Using the QGIS Gaussian Filter on Wildfire Risk Data

I thought was done learning new QGIS tools for a while.  Turns out I needed to learn one more trick with QGIS — the Gaussian filter tool.  The Gaussian filter is sparsely documented basically undocumented, so I figured I’d write up an post on how I used it to turn a raster image into vector layers of gradient bands.

Motivation:  In my spare time I’m adding more layers to the site I’ve been building which maps out disaster risks.  California was mostly on fire last year, so I figured wildfires were a pretty hot topic right now.

The most useful data-source I found for wildfire risk was this USDA-sourced raster data of overall 2018 wildfire risk, at a pretty fine gradient level.  I pulled this into QGIS:

(I’m using the continuous WHP from the site I linked).  Just to get a sense of what the data looked like, I did some basic styling to make near-0 values transparent, and map the rest of the values to a familiar color scheme:

This actually looks pretty good as a high-level view, but the data is actually super grainy when you zoom in (which makes sense — the data was collected to show national maps):

This is a bit grainy to display as-is at high zoom levels.  Also, raster data, although very precise is (1) slow to load for large maps and (2) difficult to work with in the browser — in MapBox I’m not able to remap raster values or easily get the value at a point (eg, on mouse click).  I wanted this data available as a vector layer, and I was willing to sacrifice a bit of granularity to get there.
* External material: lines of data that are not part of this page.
/-- JSR and RTS: the pulled address is that of JSR's last byte, and RTS goes to the next one. -/
theorem rts_jsr {s : State} (a : Word) (hr : s.ram.wf 0x800 = true) :
    rts (jsr a s) = ((jsr a s).setSp s.sp).setPc s.pc := by
  rw [rts, pullWord_of_pushWord (t := jsr a s) (w := s.pc - 1) hr rfl rfl, BitVec.sub_add_cancel]

/-- PLA brings back the byte that PHA pushed, whatever A is by then. -/
theorem pla_pha {s : State} (b : Byte) (hr : s.ram.wf 0x800 = true) :
    pla ((pha s).setA b) = (((pha s).setSp s.sp).setA s.a).updateZN s.a := by
  rw [pla, pull_of_push (t := (pha s).setA b) (v := s.a) hr rfl rfl]
  rfl

/-- PLP brings back the flags that PHP pushed, whatever P is by then. -/
theorem plp_php {s : State} (p : Flags) (hr : s.ram.wf 0x800 = true) :
    plp ((php s).setP p) = ((php s).setSp s.sp).setP s.p := by
  rw [plp, pull_of_push (t := (php s).setP p) (v := s.p.toByte true) hr rfl rfl, fromByte_toByte]
  rfl

end Sys2Proof.Claims

open Sys2Proof Sys2Proof.Machine Sys2Proof.Claims

/-- Settles O27: each pull finds S and RAM as its push left them. -/
theorem pushesAndPullsAreInverse : Obligations.PushesAndPullsAreInverse := by
  intro s a hs
  refine ⟨⟨jsr a s, _, rfl, rfl, congrArg Host.Outcome.next (rts_jsr a hs.ram), ?_, ?_⟩,
    ⟨pha s, _, rfl, congrArg Host.Outcome.next (pla_pha 0 hs.ram), ?_, ?_⟩,
    ⟨php s, _, rfl, congrArg Host.Outcome.next (plp_php (pulledFlags 0) hs.ram), ?_, ?_⟩⟩
  · simp [registers, jsr, pushWord_eq]
  · simpa [KeepsAllButStack, jsr] using pushWord_keepsAllButStack (s.pc - 1) hs
  · simp [registers, pha, push_eq, State.updateZN, updateZN_eq_zn]
  · simpa [KeepsAllButStack, pha, State.updateZN] using push_keepsAllButStack s.a hs
  · simp [registers, php, push_eq]
  · simpa [KeepsAllButStack, php] using push_keepsAllButStack (s.p.toByte true) hs

end

section
/-! The power-on state (10 R43, R44; 20 R64). -/

namespace Sys2Proof.Claims

open Sys2Proof.Machine

/-- The model's 16-bit join is the one written over numbers (00 R7). -/
theorem word_eq_fromBytes (hi lo : Byte) : word hi lo = fromBytes lo hi := by
  apply BitVec.eq_of_toNat_eq
  rw [word_toNat, fromBytes, address, BitVec.toNat_ofNat]
  omega

/-- The vector is read from the last four bytes but one pair of the PRG ROM (20 R64). -/
theorem resetVector_eq {c : Cartridge} (h : 1 ≤ c.prgBanks) :
    c.resetVector = fromBytes (c.prg.read (c.prgBanks * 16384 - 4)) (c.prg.read (c.prgBanks * 16384 - 3)) := by
  have hlo : c.prgSize - 0x4000 + 0x3FFC = c.prgBanks * 16384 - 4 := by rw [Cartridge.prgSize]; omega
  have hhi : c.prgSize - 0x4000 + 0x3FFD = c.prgBanks * 16384 - 3 := by rw [Cartridge.prgSize]; omega
  rw [Cartridge.resetVector, hlo, hhi, word_eq_fromBytes]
The rest of this post will be me getting there.  The basic steps will be:

  • Filtering out low values from the source dataset
  • Using a very slow, wide, Gaussian filter to “smooth” the input raster
  • Using the raster calculator to extract discrete bands from the data
  • Converting the raster to polygons (“polygonalize”)
  • Putting it together and styling it

The first thing I did was filter values out of the original raster image below a certain threshold using the raster calculator.  The only justification I have for this is “the polygonalization never finished if I didn’t”. Presumably this calculation is only feasible for reasonably-sized raster maps:  

(I iterated on this, so the screenshot is wrong: I used a threshold of 1,000 in the final version).  The result looks like this:

Next step is the fancy new tool — the Gaussian filter.  A Gaussian filter, or blur, as I’ve seen elsewhere, is kind of a fancy “smudge” tool.  It’s available via Processing → Toolbox → SAGA → Raster filter.  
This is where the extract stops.